Ambition doesn’t always lead us down a direct path. Adam Wright (Environmental Assessment and Restoration 2009), indirectly began his career in environmental planning as a land surveyor for pipeline development throughout Alberta and the Northwest Territories for about six years. “I felt the need for more education,” says Adam, “to weave my way and find a path.”
Sustainability, which is the balance between human activity and the needs of the environment for future generations, struck Adam as a key part of the work he wanted to do. During his time at Lethbridge College, Adam continued fieldwork for oil and gas companies, and he witnessed the impact economic development was having on Indigenous communities.

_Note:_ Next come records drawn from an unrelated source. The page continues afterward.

/-- CAUSE is that of a bus error (10_state.md R27). -/
theorem responseResult_cause {w : Nat} {d : Draw} (hok : d.tRspOk = true) :
    (responseResult w d).cause = 0x00#8 := by
  rw [responseResult, if_pos hok]
  split <;> rfl

/-- Settles O24: the result of a good response is its words if every triplet verifies, and else the mismatch. -/
theorem responseWordsAreVerifiedTogether : Obligations.ResponseWordsAreVerifiedTogether := by
  intro i s hs hp hv hok
  obtain ⟨t, ht, hres⟩ : ∃ t, exec i s = .next t ∧ resultOf t = responseResult (descriptor i).words (draw s) :=
    ⟨_, exec_response i hp hv, by rw [resultOf_endTransaction, resultOf_recordOutcome (resultOf_wait hs hp)]⟩
  have hwords : (descriptor i).rlen / 3 = (descriptor i).words := rfl
  simp only [respAt_eq_respOf, hwords]
  refine ⟨t, ht, (congrArg Result.cause hres).trans (responseResult_cause hok), fun h0 => ?_, fun _ hall => ?_,
    fun ⟨k, hk, hbad⟩ => ?_⟩
  · have hw : (descriptor i).words = 0 := by rw [Descriptor.words, h0]
    have hnone : resultOf t = noResult := by
      rw [hres, responseResult_of_verified hok (by simp [hw]), hw]
      rfl
    exact ⟨congrArg Result.err hnone, congrArg Result.nwords hnone, fun k => hnone ▸ respOf_no_words .none k⟩
  · rw [responseResult_of_verified hok fun k hk => (rspOk_iff _ k).2 (hall k hk)] at hres
    have hle : (descriptor i).words ≤ 3 := by have := words_cases i; omega
    rw [hres]
    refine ⟨congrArg Result.err hres, congrArg Result.nwords hres, fun k hk => ?_, fun k hk hk3 => ?_⟩
    · rw [respOf_wordsResult _ _ (hk.trans_le hle), if_pos hk]
      rfl
    · rw [respOf_wordsResult _ _ hk3, if_neg hk.not_gt]
  · rw [responseResult_of_mismatch hok hk (by rwa [rspOk_iff])] at hres
    exact ⟨congrArg Result.err hres, congrArg Result.nwords hres, fun k => hres ▸ respOf_no_words .crcMismatch k⟩

/-! ### The delay, completion and the phase sequence -/

/-- Settles O26: the count goes down by one in every cycle, from DCNT to 1, and then the command completes. -/
theorem delayLastsExactlyItsCount : Obligations.DelayLastsExactlyItsCount := by
  refine ⟨fun i s hp => ⟨fun hd => ?_, fun hd => ?_⟩, fun s n hp hd hpos hrst => ?_⟩
  · rw [exec_eq, commandCycle_delay hp, delayCycle_of_one hd]
    rfl
  · rw [exec_eq, commandCycle_delay hp, delayCycle_of_lt hd]
  · subst hd
    refine ⟨fun k hk => ?_, ?_⟩
    · obtain ⟨t, ht, hseq⟩ := cycles_delay_count hp hk fun j hj => hrst j (hj.trans hk)
      exact ⟨t, ht, (congrArg Block.phase hseq).trans hp, congrArg Block.dcnt hseq, congrArg Block.done hseq,
        congrArg blockResult hseq⟩
    · obtain ⟨t, ht, hseq⟩ := cycles_delay_complete hp hpos hrst
      exact ⟨t, ht, congrArg Block.phase hseq, congrArg Block.dcnt hseq, congrArg Block.done hseq,
        congrArg blockResult hseq⟩

/-- PHASE REQ is left for WAIT only, and DONE stays (41_command_framer.md R144). -/
theorem step_req {s : State} (hrst : (draw s).rst = false) (hp : s.phase = .req) :
    ∃ t, step s = .next t ∧ (t.phase = .req ∨ t.phase = .wait) ∧ t.done = s.done := by
  cases hready : (draw s).tReqReady with
  | false =>
    obtain ⟨t, ht, hseq⟩ := step_req_waiting hrst hp hready
    exact ⟨t, ht, .inl ((congrArg Block.phase hseq).trans hp), congrArg Block.done hseq⟩
  | true =>
    obtain ⟨t, ht, hseq⟩ := step_req_taken hrst hp hready
    exact ⟨t, ht, .inr (congrArg Block.phase hseq), congrArg Block.done hseq⟩

/-- PHASE WAIT is left by a response: to DELAY, or to IDLE with DONE set (41_command_framer.md R145, R148). -/
theorem step_wait {s : State} (hrst : (draw s).rst = false) (hp : s.phase = .wait) :
    ∃ t, step s = .next t ∧
      ((t.phase = .wait ∨ t.phase = .delay) ∧ t.done = s.done ∨ t.phase = .idle ∧ t.done = true) := by
  cases hv : (draw s).tRspValid with
  | false =>
    obtain ⟨t, ht, hseq⟩ := step_wait_waiting hrst hp hv
    exact ⟨t, ht, .inl ⟨.inl ((congrArg Block.phase hseq).trans hp), congrArg Block.done hseq⟩⟩
  | true =>
    rcases Nat.eq_zero_or_pos (delayCycles (descriptor (inFlight s)) s) with hL | hL
    · obtain ⟨t, ht, hseq⟩ := step_response_complete hrst hp hv hL
      exact ⟨t, ht, .inr ⟨congrArg Block.phase hseq, congrArg Block.done hseq⟩⟩
    · obtain ⟨t, ht, hseq⟩ := step_response_delay hrst hp hv hL
      exact ⟨t, ht, .inl ⟨.inr (congrArg Block.phase hseq), (congrArg Block.done hseq).trans (recordOutcome_done ..)⟩⟩

/-- PHASE DELAY is left for IDLE only, with DONE set, whatever the count (41_command_framer.md R149). -/
theorem step_delay {s : State} (hrst : (draw s).rst = false) (hp : s.phase = .delay) :
    ∃ t, step s = .next t ∧ (t.phase = .delay ∧ t.done = s.done ∨ t.phase = .idle ∧ t.done = true) := by
  by_cases hd : s.dcnt = 1
  · obtain ⟨t, ht, hseq⟩ := step_delay_complete hrst hp hd
    exact ⟨t, ht, .inr ⟨congrArg Block.phase hseq, congrArg Block.done hseq⟩⟩
  · obtain ⟨t, ht, hseq⟩ := step_busy hrst (by simp [hp])
    rw [commandCycle_delay hp, delayCycle, if_neg hd] at hseq
    exact ⟨t, ht, .inl ⟨(congrArg Block.phase hseq).trans hp, congrArg Block.done hseq⟩⟩

/-- A command in flight stays so with DONE as it is, or completes (41_command_framer.md R150). -/
theorem step_in_flight {s : State} (hrst : (draw s).rst = false) (hbusy : s.phase ≠ .idle) :
    ∃ t, step s = .next t ∧ (t.phase ≠ .idle ∧ t.done = s.done ∨ t.phase = .idle ∧ t.done = true) := by
  cases hp : s.phase with
  | idle => exact absurd hp hbusy
  | req =>
    obtain ⟨t, ht, hphase, hdone⟩ := step_req hrst hp
    exact ⟨t, ht, .inl ⟨by rcases hphase with h | h <;> simp [h], hdone⟩⟩
  | wait =>
    obtain ⟨t, ht, hcase⟩ := step_wait hrst hp
    exact ⟨t, ht, hcase.imp_left fun ⟨hphase, hdone⟩ => ⟨by rcases hphase with h | h <;> simp [h], hdone⟩⟩
  | delay =>
    obtain ⟨t, ht, hcase⟩ := step_delay hrst hp
    exact ⟨t, ht, hcase.imp_left fun ⟨hphase, hdone⟩ => ⟨by simp [hphase], hdone⟩⟩

/-- An idle cycle accepts a command, rejects a word, or leaves the sequencer as it is (41_command_framer.md R140). -/
theorem step_idle {s : State} (hrst : (draw s).rst = false) (hp : s.phase = .idle) :
    ∃ t, step s = .next t ∧
      ((∃ i, writeData .cmd s = some (encode i)) ∧ t.phase = .req ∧ t.done = false ∨
       (∃ w, writeData .cmd s = some w ∧ decodeWord w = none) ∧ t.phase = .idle ∧ t.done = true ∨
       writeData .cmd s = none ∧ sequencerOf t = sequencerOf s) := by
  refine ⟨_, step_eq s, ?_⟩
  rcases afterCycle_cases s with ⟨hr, _⟩ | ⟨_, _, i, hw, h⟩ | ⟨_, _, w, hw, hd, h⟩ | ⟨_, _, hw, h⟩ | ⟨_, hb, _⟩
  · simp [hrst] at hr
  · exact .inl ⟨⟨i, hw⟩, by simp [h], by simp [h]⟩
  · exact .inr (.inl ⟨⟨w, hw, hd⟩, by simp [h, hp], by simp [h]⟩)
  · exact .inr (.inr ⟨hw, by simp [h]⟩)
  · exact absurd hp hb

/-- Settles O27: a command in flight goes on or completes, and an idle block accepts, rejects or stays as it is. -/
theorem completedResultIsFinal : Obligations.CompletedResultIsFinal := by
  intro s hrst
  by_cases hp : s.phase = .idle
  · obtain ⟨t, ht, hcase⟩ := step_idle hrst hp
    refine ⟨t, ht, fun hbusy => absurd hp hbusy, ?_⟩
    rcases hcase with ⟨⟨i, hw⟩, _, hdone⟩ | ⟨hreject, hphase, hdone⟩ | ⟨hw, hseq⟩
    · refine ⟨fun _ w hw' hd => ?_, fun _ h => ?_, fun _ hn => ?_⟩
      · simp [← Option.some.inj (hw.symm.trans hw')] at hd
      · simp [hdone] at h
      · simp [hw] at hn
    · exact ⟨fun _ _ _ _ => hdone, fun _ _ => ⟨hphase, .inr hreject⟩, fun _ hn => by simp [hn] at hreject⟩
    · have hdone : t.done = s.done := congrArg Block.done hseq
      exact ⟨fun _ w hw' => by simp [hw] at hw', fun hfalse htrue => by simp [hdone, hfalse] at htrue,
        fun _ _ => ⟨(congrArg Block.phase hseq).trans hp, congrArg blockResult hseq, congrArg Block.cmdOp hseq, hdone⟩⟩
  · obtain ⟨t, ht, hcase⟩ := step_in_flight hrst hp
    refine ⟨t, ht, fun _ hidle => ?_, fun h => absurd h hp, fun hfalse htrue => ?_, fun h => absurd h hp⟩
    · rcases hcase with ⟨hbusy, _⟩ | ⟨_, hdone⟩
      · exact absurd hidle hbusy
      · exact hdone
    · rcases hcase with ⟨_, hdone⟩ | ⟨hidle, _⟩
      · simp [hdone, hfalse] at htrue
      · exact ⟨hidle, .inl hp⟩

/-- Settles O28: each phase is left as its own rule says. -/
theorem phaseSequenceIsFixed : Obligations.PhaseSequenceIsFixed := by
  intro s hrst
  cases hp : s.phase with
  | idle =>
    obtain ⟨t, ht, hcase⟩ := step_idle hrst hp
    refine ⟨t, ht, ?_⟩
    rcases hcase with ⟨_, hreq, _⟩ | ⟨_, hidle, _⟩ | ⟨_, hseq⟩
    · exact .inr hreq
    · exact .inl hidle
    · exact .inl ((congrArg Block.phase hseq).trans hp)
  | req =>
    obtain ⟨t, ht, hphase, _⟩ := step_req hrst hp
    exact ⟨t, ht, hphase⟩
  | wait =>
    obtain ⟨t, ht, hcase⟩ := step_wait hrst hp
    exact ⟨t, ht, by tauto⟩
  | delay =>
    obtain ⟨t, ht, hcase⟩ := step_delay hrst hp
    exact ⟨t, ht, hcase.imp And.left And.left⟩

end Sys2Proof.Proofs
end

section
/-! The transport's signals outside their phases (41_command_framer.md R145, R156): a cycle does not see a ready outside REQ, a
response outside WAIT, or the bytes of a response from RLEN on. -/

namespace Sys2Proof.Proofs

open Sys2Proof.Machine Sys2Proof.Laws

/-! ### A cycle with other transport signals -/

theorem draw_withTransport (d : Draw) (s : State) : draw (withTransport d s) =
    { draw s with
      tReqReady := d.tReqReady, tRspValid := d.tRspValid, tRspOk := d.tRspOk, tRspData := d.tRspData,
      tRspCause := d.tRspCause } := rfl

/-- The command port does not see the transport (41_command_framer.md R140). -/
@[simp] theorem fetch_withTransport (d : Draw) (s : State) : fetch (withTransport d s) = fetch s := rfl

/-- The agents go on the same, and the transport's signals of this cycle are behind them. -/
theorem advance_withTransport (d : Draw) (s t : State) :
    advance (withTransport d s) (withTransport d t) = advance s t := rfl

/-- The CRC port does not see the transport (40_crc8.md R126). -/
theorem crcPort_withTransport (d : Draw) (s t : State) :
    crcPort (withTransport d s) (withTransport d t) = withTransport d (crcPort s t) := by
  have hwrite : writeData .crcIn (withTransport d s) = writeData .crcIn s := rfl
  unfold crcPort
  rw [hwrite]
  split <;> rfl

“I was seeing these communities that weren’t really benefitting from resource development,” he says. “It made me think more about how to help infrastructure and resource development be a bit more sustainable, and more strategic.” This realization inspired Adam to explore development strategies that were more in line with the needs of the people most directly affected by it, so he returned to school after graduating from Lethbridge College.
Adam went on to earn a Bachelor of Arts with honours in environmental studies/environmental planning from Trent University, followed by a Master of Science in Planning from the University of Guelph. He credits Lethbridge College with giving him the confidence to pursue further studies. As a mature student, the positive experiences and feedback from instructors helped him gain the confidence he needed to stay in academia.
It also paved the way for an enriching and varied professional path. Adam’s career has included employment as a recycling ambassador with the Recycling Council of Alberta; a sustainability coordinator at Trent University; an environmental planner with AECOM; a special project officer with the Ontario Ministry of Environment; and an adjunct faculty member in Rural Planning and Development at Guelph University.
A father of two, Adam has also kept an active volunteer profile, and he currently serves as a director for the Ontario Professional Planners Institute, and chairs a task force that works to better engage Indigenous people in planning and land development processes. While he currently works as an environmental planner with Dillon Consulting in Kitchener, Ont., he will soon be transitioning within the company to a position in Calgary.
Adam is an optimistic force within the consulting world. He notes the advances that have been made through the Truth and Reconciliation Commission of Canada. “There seems to be a strong recognition of how we can be better as a society, and I think we’re making those changes. I want to continue moving things towards a positive trajectory.”